-- INPUT DATA follows --
-- ==== Sys2Proof/WellFormed.lean ====
section
/-! DEFINITION. Well-formed commands: the ranges of the operands that the types of Syntax.lean do not bound. -/
namespace Sys2Proof

/-- Every message of a flit goes to a port or to a region's internal sink (R184, R186). -/
def goodFlit (body : Option (List LinkMsg)) : Bool :=
  match body with
  | none => true
  | some ms => ms.all (fun m => m.dest < 68)

/-- A margining command gives its step in the seven bits below the direction (R248). -/
def goodMargin : MarginCmd → Bool
  | .timing _ step => step < 2 ^ 7
  | .voltage _ step => step < 2 ^ 7
  | _ => true

/-- Bytes of a flash in address order, as a device of 32-bit addresses holds them (R378). -/
def goodFlash : Flash → Bool
  | [] => true
  | [(a, _)] => a < 2 ^ 32
  | (a, _) :: (b, y) :: t => a < b && goodFlash ((b, y) :: t)

/-- A raw HBM read of the debug master names an address of a stack (R409, R159). -/
def goodDebug (op : DebugOp) : Bool :=
  match op with
  | .hbmRaw _ addr => addr < 2 ^ 35
  | _ => true

/-- The number of a common error set: sixteen instances of each of sixteen blocks of four regions, and the ten chip-scope sets
(R459, R478). -/
def setNumber (set : Nat) : Bool := set < 1024 || (set % 16 == 0 && set < 1184)

/-- A well-formed command. -/
def Instr.wf (i : Instr) : Bool :=
  match i with
  | .registerWrite _ _ _ size => 0 < size && size ≤ 64
  | .srecRead .. => true
  | .srecWrite .. => true
  | .grpRead .. => true
  | .grpWrite .. => true
  | .grpCopiesDone .. => true
  | .ruleRead .. => true
  | .ruleWrite .. => true
  | .ruleClear .. => true
  | .bindingBarrierStart .. => true
  | .ruleBarrierStart .. => true
  | .barrierComplete .. => true
  | .barrierTimeout .. => true
  | .barrierSlotFree .. => true
  | .reshelveStart .. => true
  | .reshelveSwitch .. => true
  | .reshelveAbort .. => true
  | .switchoverDrained .. => true
  | .switchoverStallTmo .. => true
  | .addDcResponse .. => true
  | .addTimeout .. => true
  | .releaseDynamicCapacity _ _ count => count < 2 ^ 20
  | .rdShared .. => true
  | .rdOwn .. => true
  | .rdCur .. => true
  | .ownNodata .. => true
  | .cleanEvict .. => true
  | .wb .. => true
  | .wr .. => true
  | .catReqProtocol .. => true
  | .biRsp _ t _ _ => t < 8192
  | .d2hSnoopResponse _ t _ _ _ => t < 8192
  | .biConflict _ t _ _ => t < 8192
  | .catalogueFillDone .. => true
  | .granaryDataReady _ t _ => t < 8192
  | .chainRetryDelay .. => true
  | .dedupeRetire .. => true
  | .catEntryLookup .. => true
  | .reclaimStart .. => true
  | .poisonLedgerRead .. => true
  | .deadSetEntry .. => true
  | .reclaimWalkEnd .. => true
  | .reclaimWalkTmo .. => true
  | .txnTimeout _ t => t < 8192
  | .txnPauseCap _ t => t < 8192
  | .upLinkDown .. => true
  | .poolLinkDown .. => true
  | .holdReturn .. => true
  | .holdExpiry .. => true
  | .zwiusLinkDown .. => true
  | .zwiusUnackTimeout .. => true
  | .zwiusResponse .. => true
  | .hotResetReceived .. => true
  | .dnLinkDown .. => true
  | .reclaimSetVisit .. => true
  | .poolFillArrive .. => true
  | .poolWriteComplete .. => true
  | .grnInvalidate .. => true
  | .grnCleanInvalidate .. => true
  | .grnAllClean .. => true
  | .flushWalkDone .. => true
  | .patrolScrubStep .. => true
  | .rowRepairDone .. => true
  | .hbmStartDone .. => true
  | .pseudoChannelFail .. => true
  | .flushWalkStep .. => true
  | .flitReceive _ _ body _ _ => goodFlit body
  | .cxlioRequest .. => true
  | .overflowDrain .. => true
  | .outputCellStart .. => true
  | .spineCellReceive .. => true
  | .spineAckReceive .. => true
  | .spineAckTimeout .. => true
  | .resendAcked .. => true
  | .sprayEntryAnswer .. => true
  | .exitMarkArrive .. => true
  | .holeTimeout .. => true
  | .spineCheckPassed .. => true
  | .forceSprayEntry .. => true
  | .forceSprayExit .. => true
  | .rtRead .. => true
  | .rtWrite .. => true
  | .rtClear .. => true
  | .rtBarrierStart .. => true
  | .rtBarrierDone .. => true
  | .rtBarrierTimeout .. => true
  | .schedulerSlot => true
  | .spineArbitration .. => true
  | .slipAdmit _ _ _ _ _ data _ => data.length ≤ 240
  | .policerCfgWrite .. => true
  | .policerAttach .. => true
  | .ptmRequest => true
  | .ptmResult .. => true
  | .holdoverEntry => true
  | .gateGo .. => true
  | .gateBankSwitch .. => true
  | .gateEntryChange .. => true
  | .histDepthSample .. => true
  | .timeRegionSkew => true
  | .linkUp .. => true
  | .linkTrainFail .. => true
  | .detectTimeout .. => true
  | .recoveryTimeout .. => true
  | .pvperlExpiry .. => true
  | .wakeNAssert .. => true
  | .laneFault .. => true
  | .widthChange .. => true
  | .l0pPeerRequest .. => true
  | .retrain .. => true
  | .disable .. => true
  | .test .. => true
  | .injOne .. => true
  | .injBurst .. => true
  | .checkerEnable .. => true
  | .lanePllUnlock .. => true
  | .lanePllRelock .. => true
  | .receiverDetect .. => true
  | .linkRecoveryEntry .. => true
  | .linkRecoveryExit .. => true
  | .laneMarginingCommand _ m => goodMargin m.cmd
  | .spareLaneBad .. => true
  | .patternCheckerSync .. => true
  | .flitAckReceive .. => true
  | .flitNakReceive .. => true
  | .creditUpdate .. => true
  | .kSetGo .. => true
  | .ideKeyProg _ _ _ _ _ session => session < 2 ^ 32
  | .flowUnitReceive .. => true
  | .zwlInit .. => true
  | .zwlAck .. => true
  | .zwlNak .. => true
  | .zwlReq .. => true
  | .zwlGrant .. => true
  | .zwlTimeRequest .. => true
  | .zwlTimeResponse .. => true
  | .swapReq .. => true
  | .swapAck .. => true
  | .swapDone .. => true
  | .swapAckTimeout .. => true
  | .zwlAckTimer .. => true
  | .zwlNakRepeat .. => true
  | .zwlReqRepeat .. => true
  | .zwlGrantRepeat .. => true
  | .zwlTimeExchange => true
  | .zwlCtrlDiscard .. => true
  | .ctxRead .. => true
  | .ctxCreate .. => true
  | .ctxModify .. => true
  | .ctxDestroy .. => true
  | .producerDoorbell _ b => 0 < b.size && b.size ≤ 64
  | .consumerDoorbell _ b => 0 < b.size && b.size ≤ 64
  | .indexWordWrite .. => true
  | .ctxCacheFill .. => true
  | .noticeWordLatch .. => true
  | .noticeWordRead .. => true
  | .noticeMark .. => true
  | .noticeRewind .. => true
  | .noticeRelease .. => true
  | .noticeSkip .. => true
  | .slipDeliver _ _ _ _ _ data _ => data.length ≤ 240
  | .descriptorFetch .. => true
  | .descriptorReadError .. => true
  | .dmvCopy .. => true
  | .dmvFill .. => true
  | .dmvCheck .. => true
  | .dmvNop .. => true
  | .dmvBurstIssue .. => true
  | .dmvBurstComplete _ _ _ data => data.length ≤ 256
  | .readbackComplete _ _ data => data.length ≤ 256
  | .dmvCqHoldTmo .. => true
  | .shadowArm .. => true
  | .dmvAbort .. => true
  | .ringTableWrite .. => true
  | .crlCreate .. => true
  | .crlFreeze .. => true
  | .carrelFrozen .. => true
  | .crlThaw .. => true
  | .crlSave .. => true
  | .saveDone .. => true
  | .crlRestore .. => true
  | .crlDestroy .. => true
  | .carrelSlotWrite .. => true
  | .carrelShareWrite .. => true
  | .leadTakeover => true
  | .mpuBarrier .. => true
  | .mpuBarrierDone .. => true
  | .halt .. => true
  | .ldi .. => true
  | .luh .. => true
  | .ld .. => true
  | .st .. => true
  | .add .. => true
  | .sub .. => true
  | .addi .. => true
  | .and .. => true
  | .or .. => true
  | .xor .. => true
  | .andi .. => true
  | .shli .. => true
  | .shri .. => true
  | .cbr .. => true
  | .call .. => true
  | .ret .. => true
  | .wait .. => true
  | .waitb .. => true
  | .delay .. => true
  | .event .. => true
  | .reply .. => true
  | .yield .. => true
  | .trap .. => true
  | .waitWake .. => true
  | .waitTimeout .. => true
  | .waitbMatch .. => true
  | .ldReturn .. => true
  | .storeComplete .. => true
  | .tillerRunaway .. => true
  | .tillerRun .. => true
  | .tillerStop .. => true
  | .postCmd .. => true
  | .handlerRestart .. => true
  | .readRecord .. => true
  | .writeRecord .. => true
  | .writeGroup .. => true
  | .barrier .. => true
  | .postAdd .. => true
  | .reshelve .. => true
  | .svcRuleWrite .. => true
  | .setTimer .. => true
  | .requestDeadline handle => handle < 2 ^ 32
  | .handlerTimeslice .. => true
  | .timerDue .. => true
  | .carrelCreate .. => true
  | .carrelChange .. => true
  | .carrelFreeze .. => true
  | .carrelSave .. => true
  | .carrelRestore .. => true
  | .carrelThaw .. => true
  | .carrelDestroy .. => true
  | .queueCreate .. => true
  | .queueDestroy .. => true
  | .requestCapacity .. => true
  | .mbxCommandTimeout .. => true
  | .identifySwitchDevice .. => true
  | .getPhysicalPortState .. => true
  | .physicalPortControl _ _ op => op < 256
  | .sendPpbCxlioConfigRequest _ _ _ reg _ => reg < 4096
  | .getVirtualCxlSwitchInfo .. => true
  | .bindVppb _ _ vppb _ _ => vppb < 256
  | .unbindVppb _ _ vppb => vppb < 256
  | .generateAerEvent _ _ vppb => vppb < 256
  | .tunnelManagementCommand .. => true
  | .sendLdCxlioConfigRequest _ _ _ _ reg _ => reg < 4096
  | .sendLdCxlioMemoryRequest _ _ _ _ addr _ => addr < 2 ^ 64
  | .getDcdInfo .. => true
  | .getHostDcRegionConfiguration .. => true
  | .getDcRegionExtentLists .. => true
  | .initiateDynamicCapacityAdd _ _ shelves _ _ _ _ => shelves < 2 ^ 20
  | .initiateDynamicCapacityRelease _ _ _ count => count < 2 ^ 20
  | .setDcRegionConfiguration .. => true
  | .i3cRegRead .. => true
  | .i3cRegWrite .. => true
  | .i3cReplyRead => true
  | .i3cEnec => true
  | .i3cDisec => true
  | .i3cDaa .. => true
  | .ibiSend => true
  | .libWatchdog .. => true
  | .perstNDeassert .. => true
  | .supplyCheckPass slotA slotB => goodFlash slotA && goodFlash slotB
  | .rootLock .. => true
  | .sramWiped => true
  | .earlySectionsVerified slotA slotB => goodFlash slotA && goodFlash slotB
  | .lateSectionsChecked flash => goodFlash flash
  | .flashReadTimeout => true
  | .firmwareStarted => true
  | .ready .. => true
  | .poolDeviceEnumerated .. => true
  | .rollbackCommit .. => true
  | .rollbackFuseDone .. => true
  | .nonceRead .. => true
  | .lcOwn .. => true
  | .lcReturn .. => true
  | .lcScrap .. => true
  | .dbgUnlock .. => true
  | .lcFuseDone .. => true
  | .spdmRequest endpoint _ => endpoint ≤ 66
  | .debugAccess op => goodDebug op
  | .boundaryScan .. => true
  | .slotConversion .. => true
  | .diodeMeasure .. => true
  | .slotInsert .. => true
  | .slotRemoval .. => true
  | .debounceEnd .. => true
  | .slotStart .. => true
  | .slotOff .. => true
  | .slotClear .. => true
  | .precheckTimeout .. => true
  | .faultTimer .. => true
  | .rampWindow .. => true
  | .fastTrip .. => true
  | .passFetCheck .. => true
  | .powerGood .. => true
  | .coolEnd .. => true
  | .tripCountReset .. => true
  | .busWarnClear => true
  | .hkSourceSwitch => true
  | .refclkLoss => true
  | .rootUnlock .. => true
  | .railConversion m v => v.mv.length == (if m.val < 6 then 4 else 1)
  | .railWarnClear .. => true
  | .brownoutResume => true
  | .perstNAssert => true
  | .warmRstNAssert => true
  | .warmRstNDeassert => true
  | .warmResetCmd .. => true
  | .pdFlushEnd .. => true
  | .pdFlushCutoff => true
  | .rgnRstNAssert .. => true
  | .powerOn => true
  | .keeperPowerLoss => true
  | .regionIsolated .. => true
  | .blockResetDone set => setNumber set
  | .selfResetTmo set => setNumber set
  | .blkWaitTmo set => setNumber set
  | .retainedCopyDone .. => true
  | .faultPinMismatch => true
  | .cesMaskWrite _ set _ => setNumber set
  | .msixMergeEnd set => setNumber set
  | .recordWrite .. => true
  | .histFrame .. => true
  | .wearSample temps => temps.length == 13
  | .wearLoad .. => true
  | .wearSeal .. => true
  | .arcFreeze .. => true
  | .arcUnfreeze .. => true
  | .freezeExpired .. => true
  | .recordAreaRelease .. => true
  | .histAreaRelease .. => true
  | .extremesClear .. => true
  | .counterClear _ n => n < 2816
  | .counterLoRead _ n => n.n < 2816
  | .timeLoRead .. => true
  | .patternCountRead .. => true
  | .snapshotCapture => true
  | .snapshotNow .. => true
  | .snapshotWritten => true
  | .pulseIgnored pin ns => pin < 128 && 0 < ns
  | .registerReadClear .. => true

end Sys2Proof
end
-- INPUT DATA concluded --
WHAT THIS TASK INVOLVES: Which lines of the records above hold the word "size"? Copy each one out.

OUTPUT BELOW:
  | .registerWrite _ _ _ size => 0 < size && size ≤ 64
  | .producerDoorbell _ b => 0 < b.size && b.size ≤ 64
  | .consumerDoorbell _ b => 0 < b.size && b.size ≤ 64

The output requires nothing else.